(WORK TO BE COMPLETED): Copy exactly the lines of the data below that run from the line holding "def wakeOutClear (b" through the line holding "RAM layout). -/", both ends included.

(AVAILABLE DATA):
* * * * *
/-- From cycle `pos` of a window, the prescaler `need` counts short of a second, with a correction of `s` at the cycles listed: the cycle
after the one that completes the second, and the counts beyond it (R284). -/
def secondEnd (s : Int) (need pos : Nat) : List Nat → Nat × Nat
  | [] => (pos + need, 0)
  | c :: r =>
    if c < pos then secondEnd s need pos r
    else if need ≤ c - pos then (pos + need, 0)
    else
      let left := need - (c - pos)
      if s < 0 then secondEnd s left (c + 1) r
      else if left ≤ 2 then (c + 1, 2 - left)
      else secondEnd s (left - 2) (c + 1) r

/-- A commit that will be taken is due at the next BIV cycle (R281). -/
def commitDue (b : Blk) : Bool := b.biv.sets.any fun i => (Tab.get b.biv.stage {} i).valid

/-- The prescaler completes a second: the calendar counts it, unless the oscillator is stopped (R279, R286). A commit that is due comes in
the next BIV cycle, so in this one, and the step is dropped (R281). -/
def rtcSecond (b : Blk) : Blk :=
  if b.biv.osc ∧ !commitDue b then
    let e := secondEnd b.biv.trim (32768 - b.biv.sub) b.biv.cyc b.biv.corr
    let b := { b with biv := { b.biv with cyc := e.1, sub := e.2 } }
    let r := b.biv.cal.tick
    let b := calSet b r.1
    if r.2 then { b with biv := { b.biv with wrap := true, past := false } } else b
  else b

/-- A write of calendar field `k` (0 SEC to 6 WEEKDAY) to the writer's stage (R281). -/
def rtcStageWrite (b : Blk) (w : Writer) (k v : Nat) : Blk :=
  if !mayOperate b w then b
  else
    let c := Tab.get b.biv.stage {} w.idx
    let c := match k with
      | 0 => { c with sec := v % 64 }
      | 1 => { c with min := v % 64 }
      | 2 => { c with hour := v % 32 }
      | 3 => { c with day := v % 32 }
      | 4 => { c with month := v % 16 }
      | 5 => { c with year := v % 128 }
      | 6 => { c with wd := v % 8 }
      | _ => c
    { b with biv := { b.biv with stage := Tab.put b.biv.stage {} w.idx c } }

/-- A write of 1 to SET (R281). -/
def rtcSet (b : Blk) (w : Writer) : Blk :=
  if mayOperate b w then { b with biv := { b.biv with sets := b.biv.sets ++ [w.idx] } } else b

/-- The bit address of RTC_STATUS, under which its W1C bits are noted (R6). -/
def rtcStatusKey : Nat := 0x4010001C * 8

/-- A write of RTC_STATUS: SET, and the bits cleared by writing 1 (R6, R281, R286). -/
def rtcStatusWrite (b : Blk) (w : Writer) (v : Nat) : Blk :=
  if !mayOperate b w then b
  else
    let held := b.noted rtcStatusKey
    let b := if bit v 2 ∧ !bit held 2 ∧ w ≠ .keeper then { b with biv := { b.biv with osf := false } } else b
    let b := if bit v 1 ∧ !bit held 1 then { b with biv := { b.biv with wrRej := false } } else b
    if bit v 0 then rtcSet b w else b

/-- One stage committed or refused; a commit restarts the sub-second count (R281). -/
def commitStage (b : Blk) (i : Nat) : Blk :=
  let c := Tab.get b.biv.stage {} i
  if c.valid then
    let b := calSet b c
    let gone := Config.freeCycles b.free % (32769 - b.biv.sub)
    { b with
      free := b.free + 1
      biv := { b.biv with wrRej := false, wrap := false, sub := 0, cyc := b.biv.cyc + gone } }
  else { b.note rtcStatusKey 2 with biv := { b.biv with wrRej := true } }

/-- The BIV cycle after a SET: every commit that is due, in order of request (R281). -/
def rtcCommit (b : Blk) : Blk := b.biv.sets.foldl commitStage { b with biv := { b.biv with sets := [] } }

/-! Reads of the calendar set (R282) -/

/-- RTC_STATUS but for FROZEN. -/
def rtcStatus (b : Blk) : Nat :=
  b2n b.biv.wrap * 64 + b2n b.biv.onVbiv * 32 + b2n b.biv.osf * 4 + b2n b.biv.wrRej * 2

/-- Field `k` of a calendar (0 SEC to 6 WEEKDAY). -/
def Cal.field (c : Cal) (k : Nat) : Nat :=
  match k with
  | 0 => c.sec
  | 1 => c.min
  | 2 => c.hour
  | 3 => c.day
  | 4 => c.month
  | 5 => c.year
  | _ => c.wd

/-- A word returned to a reader. -/
def Blk.give (b : Blk) (r v : Nat) : Blk := { b with rd := Tab.put b.rd 0 r v }

/-- The frozen shadow of a reader. -/
def rtcShadow (b : Blk) (r : Nat) : Option RtcShadow := Tab.get b.biv.shadow none r

/-- A reader's shadow frozen, when it is not. -/
def rtcFreeze (b : Blk) (r : Nat) : Blk :=
  match rtcShadow b r with
  | some _ => b
  | none =>
    let s : RtcShadow := ⟨b.biv.cal, rtcStatus b, b.f BIV_RTC_EPOCH.SECONDS 0⟩
    { b with biv := { b.biv with shadow := Tab.put b.biv.shadow none r (some s) } }

/-- A shadow released. -/
def rtcRelease (b : Blk) (r : Nat) : Blk := { b with biv := { b.biv with shadow := Tab.put b.biv.shadow none r none } }

/-- The word a read of register `k` of the set (0 RTC_SEC to 7 RTC_STATUS, 8 BIV_RTC_EPOCH) returns to reader `r`. -/
def rtcWord (b : Blk) (r k : Nat) : Nat :=
  match rtcShadow b r with
  | some s => if k < 7 then s.cal.field k else if k = 7 then s.status + 16 else s.epoch
  | none => if k < 7 then b.biv.cal.field k else if k = 7 then rtcStatus b else b.f BIV_RTC_EPOCH.SECONDS 0

/-- A read of a register of the set: the first freezes the shadow, that of RTC_STATUS releases it (R282). -/
def rtcRead (b : Blk) (r k : Nat) : Blk :=
  let v := rtcWord b r k
  let b := if k < 8 then rtcFreeze b r else b
  (if k = 7 then rtcRelease b r else b).give r v

/-! Trim, measurement, oscillator (R284 to R286) -/

/-- The cycles of a window at which a TRIM corrects the prescaler (R284). -/
def trimCycles (trim : Int) : List Nat :=
  (List.range trim.natAbs).map fun (k : Nat) => (roundHalfUp ((k : Rat) * 1048576 / trim.natAbs)).toNat

/-- The start of a 32 s window: what is left of the old one counted with its corrections; TRIM taken, at most 512 in magnitude (R284). -/
def trimWindow (b : Blk) : Blk :=
  let t := clampI (-512) 512 (b.fi BIV_TRIM.TRIM 0)
  let rest := 1048576 - b.biv.cyc
  let fix : Nat := (b.biv.corr.filter fun c => decide (b.biv.cyc ≤ c)).length
  let sub := if b.biv.trim < 0 then b.biv.sub + rest - fix else b.biv.sub + rest + fix
  { b with biv := { b.biv with trim := t, corr := trimCycles t, cyc := b.biv.cyc - 1048576, sub := min sub 32768 } }

/-- A write of 1 to MEAS_START (R285). -/
def measStart (t : Nat) (b : Blk) : Blk :=
  if b.on CLK_STATUS.TICK_SRC 0 then b.flag BIV_MEAS.MEAS_ERR 0
  else if b.dev = .run then { b with biv := { b.biv with meas := some t } } else b

/-- The end of a measurement (R285). -/
def measDone (t : Nat) (b : Blk) : Blk :=
  match b.biv.meas with
  | some t0 =>
    { (b.setF BIV_MEAS.TICKS 0 (t - t0)).flag BIV_MEAS.MEAS_DONE 0 with biv := { b.biv with meas := none } }
  | none => b

/-- The oscillator stops: OSF, and in RUN the source BIV_OSF (R286). -/
def oscStopped (t : Nat) (b : Blk) : Blk :=
  let b := { b.note rtcStatusKey 4 with biv := { b.biv with osf := true, osc := false } }
  if b.dev = .run then b.raise t 35 0xFFFF else b
def oscRestart (b : Blk) : Blk := { b with biv := { b.biv with osc := true } }

/-! Blocks the device writes in Bivouac RAM (R295) -/

/-- Bytes stored in Bivouac RAM by the device. -/
def ramPut (b : Blk) (off : Nat) (l : List Nat) : Blk :=
  { b with biv := { b.biv with ram := b.biv.ram.take off ++ l.map (· % 256) ++ b.biv.ram.drop (off + l.length) } }

/-- The shutdown block written with a reason (R295). -/
def shutdownBlock (t : Nat) (b : Blk) (reason : Nat) : Blk :=
  let src := if b.on FIRST_FAULT.VALID 0 then b.f FIRST_FAULT.SRC 0 else 0xFF
  let body := [reason, src, b.dev.code, 0] ++ leBytes 4 (b.f BIV_RTC_EPOCH.SECONDS 0) ++ leBytes 8 t
  ramPut b 0xA4 (body ++ leBytes 2 (crc16 body))

/-! Supply (R276 to R278) -/

/-- WO_HOLD and WO_LATCH cleared at an entry to STANDBY or device OFF (R290). -/
def wakeOutClear (b : Blk) : Blk := wakeOutShow ((b.setF BIV_WAKEOUT.WO_HOLD 0 0).setF BIV_WAKEOUT.WO_LATCH 0 0)

/-- A change of the domain's supply in tick `t`; the first to VBIV is stamped (R276, R278); without VNET and VKB the device is in device
OFF (R293), with the shutdown block of that entry (R295). -/
def bivSource (t : Nat) (b : Blk) (vbiv : Bool) : Blk :=
  let b :=
    if vbiv ∧ !b.biv.onVbiv ∧ !b.on BIV_SWITCH_CTL.SW_VALID 0 then
      (b.setF BIV_SWITCH_STAMP.SECONDS 0 (b.f BIV_RTC_EPOCH.SECONDS 0)).setF BIV_SWITCH_CTL.SW_VALID 0 1
    else b
  let b := { b with biv := { b.biv with onVbiv := vbiv } }
  if vbiv ∧ (b.dev = .standby ∨ b.dev = .powerup) then { kTo (wakeOutClear (shutdownBlock t b 2)) kOFF with dev := .off } else b

/-- A write of 1 to SW_CLR (R278). -/
def switchClear (b : Blk) : Blk := b.setF BIV_SWITCH_CTL.SW_VALID 0 0

/-- The registers of the domain, 0x4010_0000 to 0x4010_00FF, by key of the register file. -/
def bivKey (k : Nat) : Bool := decide (0x40100000 * 8 ≤ k ∧ k < 0x40100100 * 8)

/-- The power-up of the domain after its reset: calendar and configuration at their reset values, OSF set, RAM undefined
(R277); set in RUN, it raises BIV_OSF (R286). -/
def bivReset (t : Nat) (b : Blk) : Blk :=
  { (if b.dev = .run then b.raise t 35 0xFFFF else b) with
    regs := b.regs.filter fun p => !bivKey p.1
    free := b.free + 256
    biv := { ram := (List.range 256).map fun i => Config.freeByte (b.free + i) % 256, onVbiv := b.biv.onVbiv } }

/-! Retained RAM (R294, R295, R84) -/

/-- A byte written by a register access: only in the user area, by a writer that may (table Bivouac RAM layout). -/
def ramWrite (b : Blk) (w : Writer) (off v : Nat) : Blk :=
  if 0xC0 ≤ off ∧ off < 0x100 ∧ mayOperate b w then ramPut b off [v] else b

/-- A byte read: the reserved bytes read 0. -/
def ramByte (b : Blk) (off : Nat) : Nat :=
  if off = 0xA2 ∨ off = 0xA3 ∨ off = 0xB6 ∨ off = 0xB7 then 0 else b.biv.ram.getD off 0

/-- The shutdown block as held, and whether its CRC is right. -/
def shutdownHeld (b : Blk) : List Nat := slice b.biv.ram 0xA4 18
def shutdownOk (b : Blk) : Bool := crc16 ((shutdownHeld b).take 16) == leAt (shutdownHeld b) 16 2

/-- The ambient of a sensor in 0.1 °C. -/
def ambient01 (b : Blk) (s : Nat) : Int := toInt ((b.temp s : Rat) / 100)

/-- A rise over ambient in 0.1 K. -/
def rise01 (node ta : Int) : Int := clampI (-32768) 32767 (toInt (((node : Rat) / 65536 - ta) / 100))

/-- A start after POWERUP has still to read the twin block (R84, R93). -/
def twinUnread (b : Blk) : Bool := b.dev == .boot && b.fresh && decide (b.bootStep < 6)

/-- The twin block written (R84, table Twin block contents); one that a start has still to read stands. -/
def twinBlock (b : Blk) : Blk :=
  if twinUnread b then b else
  let rises (g : Berth → Int) := (List.range 32).flatMap fun nn => leInt 2 (rise01 (g (b.brt nn)) (twinAmbient b nn))
  let body := rises (·.tc) ++ rises (·.tb) ++ (List.range 12).flatMap (fun s => leInt 2 (ambient01 b s)) ++
    leBytes 4 b.lockedMap ++ leBytes 4 (b.f BIV_RTC_EPOCH.SECONDS 0)
  ramPut b 0 (body ++ leBytes 2 (crc16 body))

/-- The twin block's CRC is right. -/
def twinBlockOk (b : Blk) : Bool := crc16 (b.biv.ram.take 160) == leAt b.biv.ram 160 2

/-- The time constant of R85 in s. -/
def twinTau (b : Blk) (nn : Nat) : Rat :=
  ((b.f BERTH_TW_C.CC nn + b.f BERTH_TW_C.CB nn : Nat) : Rat) / 10 *
  (((b.f BERTH_TW_RTH.RCB nn + b.f BERTH_TW_RTH.RBA nn : Nat) : Rat) / 1000)

/-- `exp(-q)` for `q` of 0 or more, as the reciprocal of 300 terms of the series of `exp(q)`, whose error is far below the resolution of
a twin; beyond `q` = 64, where every restored rise is below that resolution, the value at 64. -/
def expNeg (q : Rat) : Rat :=
  1 / (List.range 300).foldr (fun (k : Nat) (s : Rat) => 1 + min q 64 / ((k : Rat) + 1) * s) 1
* * * * *
(ANSWER FOR THE TASK):
def wakeOutClear (b : Blk) : Blk := wakeOutShow ((b.setF BIV_WAKEOUT.WO_HOLD 0 0).setF BIV_WAKEOUT.WO_LATCH 0 0)

/-- A change of the domain's supply in tick `t`; the first to VBIV is stamped (R276, R278); without VNET and VKB the device is in device
OFF (R293), with the shutdown block of that entry (R295). -/
def bivSource (t : Nat) (b : Blk) (vbiv : Bool) : Blk :=
  let b :=
    if vbiv ∧ !b.biv.onVbiv ∧ !b.on BIV_SWITCH_CTL.SW_VALID 0 then
      (b.setF BIV_SWITCH_STAMP.SECONDS 0 (b.f BIV_RTC_EPOCH.SECONDS 0)).setF BIV_SWITCH_CTL.SW_VALID 0 1
    else b
  let b := { b with biv := { b.biv with onVbiv := vbiv } }
  if vbiv ∧ (b.dev = .standby ∨ b.dev = .powerup) then { kTo (wakeOutClear (shutdownBlock t b 2)) kOFF with dev := .off } else b

/-- A write of 1 to SW_CLR (R278). -/
def switchClear (b : Blk) : Blk := b.setF BIV_SWITCH_CTL.SW_VALID 0 0

/-- The registers of the domain, 0x4010_0000 to 0x4010_00FF, by key of the register file. -/
def bivKey (k : Nat) : Bool := decide (0x40100000 * 8 ≤ k ∧ k < 0x40100100 * 8)

/-- The power-up of the domain after its reset: calendar and configuration at their reset values, OSF set, RAM undefined
(R277); set in RUN, it raises BIV_OSF (R286). -/
def bivReset (t : Nat) (b : Blk) : Blk :=
  { (if b.dev = .run then b.raise t 35 0xFFFF else b) with
    regs := b.regs.filter fun p => !bivKey p.1
    free := b.free + 256
    biv := { ram := (List.range 256).map fun i => Config.freeByte (b.free + i) % 256, onVbiv := b.biv.onVbiv } }

/-! Retained RAM (R294, R295, R84) -/

/-- A byte written by a register access: only in the user area, by a writer that may (table Bivouac RAM layout). -/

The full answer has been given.